Neste primeiro de ano, com um perfil ativo, resolvi escrever algumas características de perfis que acho engraçadas, esdrúxulas e que com certeza fazem da ferramenta tecnológica um grande atrativo para milhões de pessoas no mundo.

Vamos aos “Ensinamentos facebookianos”:

1 - “Desconfie ‘sempre’ de quem anuncia a sua alegria aqui no facebook. Por dentro a história deve ser completamente diferente”.

2 - “Mark Zuckerberg deveria mudar o nome do ‘facebook’ para ‘sepassabook’, pois o que o povo ‘se passa’ aqui. Sei não viu!”. Kkkk…

3 – “A pessoa que é demostrada no facebook através de textos, links, fotos e posicionamentos é completamente diferente ao vivo. Ou seja, nem sempre aquele ‘ser’ religioso e puritano do face vai se comportar da mesma forma no trato real. Importante: o ‘virtual’ não tem nada com o ‘real’. Pense nisso!”.

4 – “Quando é segunda, sempre uma tristeza. Na sexta, pulos de alegria, sejam em links, fotos de bebidas, músicas, textos e tudo que possa se referir a esses dias. Cuidado que a sua chefia pode estar de olho no seu perfil! Para uma leitura rasteira, alguém que detesta a segunda e ama sexta parece o que? Perfil de ‘preguiçoso’. Pensar antes de postar é o melhor a se fazer”.

5 – “Conheça a equação bombástica do facebook: mágoa de alguém + bebidas em excesso + celular potente com acesso a internet e redes sociais = ressaca moral, ligações e confusões durante alguns dias. Então, tá com raiva de alguém? Vai beber? Deixa o celular potente em casa”.
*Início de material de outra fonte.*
-- ==== Sys2Proof/Machine/Timer.lean ====
section
/-! DEFINITION. The eight timer units (R404 to R413). -/

namespace Sys2Proof.Machine

/-- The even unit of a unit's pair. -/
def evenOf (n : Fin 8) : Fin 8 := Fin.ofNat 8 (2 * (n.1 / 2))

/-- The odd unit of a unit's pair. -/
def oddOf (n : Fin 8) : Fin 8 := Fin.ofNat 8 (2 * (n.1 / 2) + 1)

/-- The unit's pair is chained (R412). -/
def chained (n : Fin 8) (s : State) : Bool := (vget s.tmr (evenOf n)).chain

/-- The odd unit of a chained pair: its CTRL and TRIG are ignored (R412). -/
def inert (n : Fin 8) (s : State) : Bool := chained n s && n.1 % 2 == 1

/-- One unit changed. -/
def tmod (n : Fin 8) (f : Timer → Timer) (s : State) : State := { s with tmr := vmod s.tmr n f }

/-- Producers of unit n: WRAP, CMPA, CMPB, CAP for k = 0 to 3 (R398). -/
def tmrProd (n : Fin 8) (k : Nat) : Nat := 0x20 + 4 * n.1 + k

/-- COUNT of a unit, or of its pair (R412). -/
def wide (n : Fin 8) (f : Timer → BitVec 32) (s : State) : Nat :=
  if chained n s then (f (vget s.tmr (evenOf n))).toNat + 2 ^ 32 * (f (vget s.tmr (oddOf n))).toNat
  else (f (vget s.tmr n)).toNat

/-- COUNT put back, over both words of a pair (R412). -/
def putCount (n : Fin 8) (v : Nat) (s : State) : State :=
  if chained n s then
    tmod (oddOf n) (fun t => { t with count := BitVec.ofNat 32 (v / 2 ^ 32) })
      (tmod (evenOf n) (fun t => { t with count := BitVec.ofNat 32 v }) s)
  else tmod n (fun t => { t with count := BitVec.ofNat 32 v }) s

/-- The compare preloads copied into the active compares, and PSC taken, over both units of a pair (R405, R406, R412). -/
def takePreloads (n : Fin 8) (s : State) : State :=
  let f := fun t : Timer => { t with cmpaAct := t.cmpa, cmpbAct := t.cmpb, pscAct := t.psc }
  if chained n s then tmod (oddOf n) f (tmod (evenOf n) f s) else tmod n f s

/-- The ball TIMn_OUT at a start or reload: mode 2 goes low; modes 0 and 3 hold their level (R408). -/
def outAtLoad (t : Timer) : Timer :=
  { t with out := if t.outMode = 0 then false else if t.outMode = 1 then t.out else if t.outMode = 2 then false else true }

/-- The ball when CMPA fires: mode 1 toggles, mode 2 goes high (R408). -/
def outAtCmpa (t : Timer) : Timer :=
  { t with out := if t.outMode = 0 then false else if t.outMode = 1 then !t.out else true }

/-- TIMER_COMPARE: a compare fires when COUNT takes the value of its active compare, unless that lies above RELOAD (R407). -/
def timerCompare (n : Fin 8) (s : State) : State :=
  let c := wide n (·.count) s
  let r := wide n (·.reload) s
  let hop := (vget s.tmr n).startHop
  let a := wide n (·.cmpaAct) s
  let b := wide n (·.cmpbAct) s
  let s := if c = a ∧ a ≤ r then fireHop (tmrProd n 1) hop (tmod n (fun t => outAtCmpa { t with stCmpa := true }) s) else s
  if c = b ∧ b ≤ r then fireHop (tmrProd n 2) hop (tmod n (fun t => { t with stCmpb := true }) s) else s

/-- A start: COUNT from RELOAD, the compares from their preloads, the prescaler cleared (R405). `hop` is the hop count that
its events carry until its first WRAP (R402). -/
def timerStart (n : Fin 8) (hop : Nat) (s : State) : State :=
  if inert n s then s else
  let s := takePreloads n (putCount n (wide n (·.reload) s) s)
  timerCompare n (tmod n (fun t => outAtLoad { t with run := true, startHop := hop }) s)

/-- A stop: at once, with COUNT held (R405). -/
def timerStop (n : Fin 8) (s : State) : State := if inert n s then s else tmod n (fun t => { t with run := false }) s

def execTmrStart (n : Fin 8) (s : State) : Out := .next (timerStart n 0 s)

def execTmrStop (n : Fin 8) (s : State) : Out := .next (timerStop n s)

/-- The first trigger of a kind on its way to a unit. -/
def takeTrig (n : Fin 8) (k : TrigKind) (s : State) : Option (Nat × State) :=
  match takeFirst (fun t : TmrTrig => t.unit == n && t.kind == k) s.evf.tmrTrigs with
  | none => none
  | some (t, rest) => some (t.hop, { s with evf := { s.evf with tmrTrigs := rest } })

/-- The channel of a unit's START input. -/
def startChan (n : Fin 8) (s : State) : Fin 64 := chan (field (vget s.tmr n).trig.toNat 5 0)

/-- A START trigger: it starts a stopped unit, restarts a running one when RETRIG is set, else is remembered once, and a second is
lost (R400, R405). -/
def startTrigger (n : Fin 8) (hop : Nat) (s : State) : State :=
  let t := vget s.tmr n
  if inert n s then s
  else if !t.run || t.retrig then timerStart n (hop + 1) s
  else match t.pend with
    | none => tmod n (fun t => { t with pend := some hop }) s
    | some _ => evfMerge (startChan n s) s

/-- TMR_START_TRIGGER. -/
def tmrStartTrigger (n : Fin 8) (s : State) : State :=
  match takeTrig n .start s with
  | none => s
  | some (hop, s) => startTrigger n hop s

def execTmrStartTrigger (n : Fin 8) (s : State) : Out := .next (tmrStartTrigger n s)

/-- TMR_STOP_TRIGGER: a STOP input is never busy (R399, R405). -/
def tmrStopTrigger (n : Fin 8) (s : State) : State :=
  match takeTrig n .stop s with
  | none => s
  | some (_, s) => timerStop n s

def execTmrStopTrigger (n : Fin 8) (s : State) : Out := .next (tmrStopTrigger n s)

/-- TIMER_TICK: a prescaled tick counts COUNT down, or at 0 reloads it from the buffer, takes the compare preloads, fires
WRAP, and stops a one-shot unit (R406); the compares see the new COUNT (R407); after the first WRAP the events start at
hop 0 (R402). -/
def timerTick (n : Fin 8) (s : State) : State :=
  let t := vget s.tmr n
  if !t.run || inert n s || !s.fabricOn then s else
  let c := wide n (·.count) s
  if c = 0 then
    let s := takePreloads n (putCount n (wide n (·.reload) s) s)
    let s := tmod n (fun t => outAtLoad { t with stWrap := true, run := !t.oneShot }) s
    let s := timerCompare n (fireHop (tmrProd n 0) t.startHop s)
    tmod n (fun t => { t with startHop := 0 }) s
  else timerCompare n (putCount n (c - 1) s)

def execTimerTick (n : Fin 8) (s : State) : Out := .next (timerTick n s)

/-- A capture: COUNT into CAPT, both words of a pair in one cycle; OVR when an unread capture is overwritten (R409, R410,
R412). -/
def capture (n : Fin 8) (hop : Nat) (s : State) : State :=
  if inert n s then s else
  let s := tmod n (fun t => { t with capt := t.count, stOvr := t.stOvr || t.stCap, stCap := true }) s
  let s := if chained n s then tmod (oddOf n) (fun t => { t with capt := t.count }) s else s
  fireHop (tmrProd n 3) hop s

/-- TMR_CAP_TRIGGER: its event carries the trigger's hop plus 1 (R402, R409). -/
def tmrCapTrigger (n : Fin 8) (s : State) : State :=
  match takeTrig n .cap s with
  | none => s
  | some (hop, s) => capture n (hop + 1) s

def execTmrCapTrigger (n : Fin 8) (s : State) : Out := .next (tmrCapTrigger n s)

/-- TIM_IN_EDGE: an edge on the ball that CAP_EDGE selects captures at hop 0 (R402, R409). -/
def timInEdge (n : Fin 8) (rising : Bool) (s : State) : State :=
  let e := field (vget s.tmr n).trig.toNat 25 24
  if e = 3 ∨ (e = 1 ∧ rising = true) ∨ (e = 2 ∧ rising = false) then capture n 0 s else s

def execTimInEdge (n : Fin 8) (rising : Bool) (s : State) : Out := .next (timInEdge n rising s)

/-- TMR_CAPT_READ: a read of CAPT clears CAP, and in a chained pair latches the high word; a capture in the same cycle leaves
the new value with CAP set and OVR as it was, because the old value was read (R410, R413). -/
def tmrCaptRead (n : Fin 8) (sameCycle : Bool) (s : State) : State :=
  let s := if chained n s && n.1 % 2 == 0 then
    tmod (oddOf n) (fun t => { t with captShadow := t.capt }) s else s
  let s := tmod n (fun t => { t with stCap := false }) s
  if sameCycle then capture n 0 s else s

def execTmrCaptRead (n : Fin 8) (sameCycle : Bool) (s : State) : Out := .next (tmrCaptRead n sameCycle s)

/-- TMR_COUNT_LOW_READ: reading the low word of a chained pair's COUNT latches the high word (R413). -/
def tmrCountLowRead (n : Fin 8) (s : State) : State :=
  if chained n s && n.1 % 2 == 0 then tmod (oddOf n) (fun t => { t with countShadow := t.count }) s else s

def execTmrCountLowRead (n : Fin 8) (s : State) : Out := .next (tmrCountLowRead n s)

/-- PENDING_TRIGGER_ACT: an input acts on its remembered trigger once it is no longer busy: a stopped timer starts, a core's line whose
IPEND bit is clear sets it (R400). The sequencer's input is the one of `PENDING_COMMAND_START` (R126). -/
def pendingTriggerAct (c : Consumer) (s : State) : State :=
  match c with
  | .timer n =>
    let t := vget s.tmr n
    match t.pend with
    | some hop => if t.run then s else timerStart n (hop + 1) (tmod n (fun t => { t with pend := none }) s)
    | none => s
  | .core k line =>
    let m : BitVec 64 := 1#64 <<< line.1
    if vget s.evf.corePend k &&& m ≠ 0 ∧ vget s.kz.ipend k &&& m = 0 then
      let s := { s with evf := { s.evf with corePend := vmod s.evf.corePend k (fun q => q &&& ~~~m) } }
      { s with kz := { s.kz with ipend := vmod s.kz.ipend k (fun q => q ||| m) } }
    else s
  | .sequencer => s

def execPendingTriggerAct (c : Consumer) (s : State) : Out := .next (pendingTriggerAct c s)

end Sys2Proof.Machine
end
6 – “No facebook, nunca o termo ‘esticar a baladeira’ foi tão colocado em prática como antes. É a ‘Moça que está no Canadá’, ‘Para nossa alegria’ e agora a declaração do ator ‘Wagner Moura’. O povo estica tanto, e tanto, que ficamos com abuso desses assuntos. Meu povo, a criatividade também é algo a ser explorado. Vamos pensar, ao invés de só repassar as palavras dos outros. Opinião própria já!”.

7 - “Tem coisa mais sem sentido que uma pessoa postar informações do seu cotidiano nas redes sociais? Tipo: ‘Cheguei no dentista, fiz limpeza de cárie, aplicação de flúor e agora estou indo para casa’. Meu povo, a quem vai interessar a tua cárie? É rotineiro demais para ser postado! Se tá sem fazer nada na fila do dentista, leva um livro, uma revista ou celular com rádio e escuta música. Agora ficar dando notícia da sua carie, dá não!”.
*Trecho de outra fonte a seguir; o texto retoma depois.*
-- ==== Sys2Proof/Machine/Step.lean ====
section
/-! DEFINITION. One step: the command at the front of the queue, or, when none waits, the oldest dictionary request that a link has taken
(R32). -/

namespace Sys2Proof.Machine

/-- What the block does while no command waits: the dictionary server executes the oldest request it has taken, if there is one, and
otherwise nothing changes (log entry 2). -/
def idle (s : State) : Host.Outcome State Fault Refusal := .next (serveOne s)

/-- One step. -/
def step (s : State) : Host.Outcome State Fault Refusal :=
  match s.pending with
  | [] => idle s
  | c :: rest => exec c { s with pending := rest }

/-- The state with the command that a word spells at the front of its queue; no word spells one. -/
def State.withFetchWord (s : State) (nbits w : Nat) : State :=
  match decodeTableWord nbits w with
  | some c => { s with pending := c :: s.pending }
  | none => s

end Sys2Proof.Machine
end

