-- ==== Sys2Proof/Certificates/Slice0/Obligations.lean ====
section
/-! DEFINITION. The statements for the provers: what the commands do, what they leave alone, and what holds of the whole machine. The words that
several statements share stand before the first of them that uses them. -/

open Sys2Proof Sys2Proof.Machine

/-! ### The KZ cores: arithmetic -/

namespace Sys2Proof.Machine

/-- After an instruction that transfers no control: `cost` cycles, and the next address, or the loop at its last instruction (R339). -/
def KzOnward (k k' : Core) (cost : Nat) : Prop :=
  k'.cycle = k.cycle + BitVec.ofNat 64 cost ∧
  (if k.pc = k.le ∧ k.lc ≠ 0 then k'.lc = k.lc - 1 ∧ k'.pc = (if k.lc = 1 then k.pc + 4 else k.ls)
   else k'.lc = k.lc ∧ k'.pc = k.pc + 4)

/-- After a transfer of control. -/
def KzJumped (k k' : Core) (cost : Nat) (pc : BitVec 32) : Prop :=
  k'.cycle = k.cycle + BitVec.ofNat 64 cost ∧ k'.lc = k.lc ∧ k'.pc = pc

/-- `rd` holds `r` (g0 still reads 0) and every other general register what it held. -/
def KzWrote (k k' : Core) (rd : Gr) (r : BitVec 32) : Prop :=
  k'.gr rd = (if rd = 0 then 0 else r) ∧ ∀ x, x ≠ rd → k'.gr x = k.gr x

/-- Z and N follow `r`; C and V take a value or stay; VS and DZ are sticky; every other bit of SW stays. -/
structure KzFlags (old new r : BitVec 32) (cf vf : Option Bool) (dz : Bool) : Prop where
  z : new.getLsbD 0 = decide (r = 0)
  n : new.getLsbD 1 = r.msb
  c : new.getLsbD 2 = cf.getD (old.getLsbD 2)
  v : new.getLsbD 3 = vf.getD (old.getLsbD 3)
  vs : new.getLsbD 4 = (old.getLsbD 4 || vf.getD false)
  dz : new.getLsbD 5 = (old.getLsbD 5 || dz)
  rest : ∀ i, 5 < i → new.getLsbD i = old.getLsbD i

/-- The core changed in nothing but its general registers, SW, PC, LC and CYCLE. -/
def KzKeeps (k k' : Core) : Prop := { k' with g := k.g, sw := k.sw, pc := k.pc, lc := k.lc, cycle := k.cycle } = k

/-- The instruction completes; nothing of the machine changes but its own core, which becomes as `post` says. -/
def KzDoes (s : State) (p : Fin 6) (i : Instr) (post : Core → Core → Prop) : Prop :=
  ∃ k', exec i s = .next (kmod p (fun _ => k') s) ∧ post (vget s.kz.phys p) k'

/-- An arithmetic instruction: the result in `rd`, the flags, and the way on. -/
def KzAlu (s : State) (p : Fin 6) (i : Instr) (rd : Gr) (cost : Nat) (r : BitVec 32) (cf vf : Option Bool) (dz : Bool) : Prop :=
  KzDoes s p i (fun k k' => KzWrote k k' rd r ∧ KzFlags k.sw k'.sw r cf vf dz ∧ KzOnward k k' cost ∧ KzKeeps k k')

/-- An instruction that writes `rd` and no flag. -/
def KzPlain (s : State) (p : Fin 6) (i : Instr) (rd : Gr) (cost : Nat) (r : BitVec 32) : Prop :=
  KzDoes s p i (fun k k' => KzWrote k k' rd r ∧ k'.sw = k.sw ∧ KzOnward k k' cost ∧ KzKeeps k k')

/-- An integer that 32 bits hold in no signed reading. -/
def outside32 (x : Int) : Bool := decide (x < -2147483648) || decide (2147483647 < x)

end Sys2Proof.Machine

/-- Register arithmetic of the KZ cores completes with its result, flags and frame: On a core that runs its next instruction, ADD, SUB, ADC, SBC,
AND, OR, XOR, ANDN, SHL, SHR, SAR, ROR, SLT, SLTU, MIN, MAX, MINU, MAXU, MUL, MULH and MULHU each answer a next state in which rd holds the result
(g0 discards it), Z and N follow the result, C and V take the values of R329 where it gives them and stay otherwise, VS is sticky, one cycle is
counted, the PC or the hardware loop goes on, and nothing else of the core or the machine changes. (R324, R325, R329, R331, R339) -/
def Obligations.KzRegisterArithmetic : Prop :=
  ∀ (s : State) (c p : Fin 6) (rd ra rb : Gr), KzReady s c p →
    let a := (vget s.kz.phys p).gr ra
    let b := (vget s.kz.phys p).gr rb
    let cin := (vget s.kz.phys p).sw.getLsbD 2
    let n := b.toNat % 256
    KzAlu s p (.add c rd ra rb) rd 1 (a + b) (some (decide (2 ^ 32 ≤ a.toNat + b.toNat))) (some (outside32 (a.toInt + b.toInt))) false ∧
    KzAlu s p (.sub c rd ra rb) rd 1 (a - b) (some (decide (b.toNat ≤ a.toNat))) (some (outside32 (a.toInt - b.toInt))) false ∧
    KzAlu s p (.adc c rd ra rb) rd 1 (a + b + (if cin then 1 else 0)) (some (decide (2 ^ 32 ≤ a.toNat + b.toNat + (if cin then 1 else 0))))
      (some (outside32 (a.toInt + b.toInt + (if cin then 1 else 0)))) false ∧
    KzAlu s p (.sbc c rd ra rb) rd 1 (a - b - (if cin then 0 else 1)) (some (decide (b.toNat + (if cin then 0 else 1) ≤ a.toNat)))
      (some (outside32 (a.toInt - b.toInt - (if cin then 0 else 1)))) false ∧
    KzAlu s p (.and c rd ra rb) rd 1 (a &&& b) none none false ∧
    KzAlu s p (.or c rd ra rb) rd 1 (a ||| b) none none false ∧
    KzAlu s p (.xor c rd ra rb) rd 1 (a ^^^ b) none none false ∧
    KzAlu s p (.andn c rd ra rb) rd 1 (a &&& ~~~b) none none false ∧
    KzAlu s p (.shl c rd ra rb) rd 1 (a <<< n) none none false ∧
    KzAlu s p (.shr c rd ra rb) rd 1 (a >>> n) none none false ∧
    KzAlu s p (.sar c rd ra rb) rd 1 (a.sshiftRight n) none none false ∧
    KzAlu s p (.ror c rd ra rb) rd 1 (a.rotateRight (n % 32)) none none false ∧
    KzAlu s p (.slt c rd ra rb) rd 1 (if a.toInt < b.toInt then 1 else 0) none none false ∧
    KzAlu s p (.sltu c rd ra rb) rd 1 (if a.toNat < b.toNat then 1 else 0) none none false ∧
    KzAlu s p (.min c rd ra rb) rd 1 (if a.toInt ≤ b.toInt then a else b) none none false ∧
    KzAlu s p (.max c rd ra rb) rd 1 (if a.toInt ≤ b.toInt then b else a) none none false ∧
    KzAlu s p (.minu c rd ra rb) rd 1 (if a.toNat ≤ b.toNat then a else b) none none false ∧
    KzAlu s p (.maxu c rd ra rb) rd 1 (if a.toNat ≤ b.toNat then b else a) none none false ∧
    KzAlu s p (.mul c rd ra rb) rd 1 (BitVec.ofInt 32 (a.toInt * b.toInt)) none (some (outside32 (a.toInt * b.toInt))) false ∧
    KzAlu s p (.mulh c rd ra rb) rd 1 (BitVec.ofInt 32 (a.toInt * b.toInt / 4294967296)) none none false ∧
    KzAlu s p (.mulhu c rd ra rb) rd 1 (BitVec.ofNat 32 (a.toNat * b.toNat / 4294967296)) none none false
8 - “E tem aqueles que adoram tirar foto na academia e postar. Menino, é muita pose, biceps, triceps e sensualidade. Toda vez que vejo uma foto dessas no face me lembro logo de uma música da banda Ultraje a Rigor: ‘Eu me amo, eu me amo, não posso mais viver sem mim’. Tenho um pouco de receio de conversar ‘pessoalmente’ com essas pessoas, pois acho que elas poderão fazer poses enquanto travamos um papo, e a minha risada será inevitável. Gente, vamos nos expor menos nas redes sociais, e deixar isso para revistas como “G Magazine’ e ‘Playboy’. Com o tempo, teremos vergonha de abrir a rede social em alguns ambientes, com medo dessa grande exposição corporal”.

9 - “Existe coisa mais subjetiva que o ‘cutucar’ no facebook? Esse ato já virou alvo de polêmicas, fim de namoros e muitos entendimentos dúbios. Pois bem, imagina que você está no seu ambiente de trabalho, e vem o seu chefe e te cutuca para te falar algo. Com certeza esse ‘cutucado’ não tem escondido uma vontade carnal ou sexual. É assim que entendo. Cutucar é algo do tipo: ‘Ei, tô aqui, lembrei de você em algum momento’. Agora, se você recebe, durante alguns meses, algumas cutucadas de uma mesma pessoa, então vá atrás que essa ‘alma quer reza’, e se tiver afim que sejam felizes para sempre”.

10 - “Durante essas 10 postagens, tentei escrever algumas reflexões sobre a nossa atuação dentro das redes sociais. Essas são as minhas impressões neste primeiro ano de facebook, e sei que o assunto dá pauta para inúmeras postagens. A qualquer momento voltarei com novas notas sobre o que estou aprendendo nessas relações ‘virtuais’, nesse mundo imaginário que criamos. Mas de uma coisa estou bem certo, com o facebook a vida torna-se bem mais animada e conectada!”.

É CULT ou não é?

Postado em 08, fev de 2011 por admin em É CULT ou não é?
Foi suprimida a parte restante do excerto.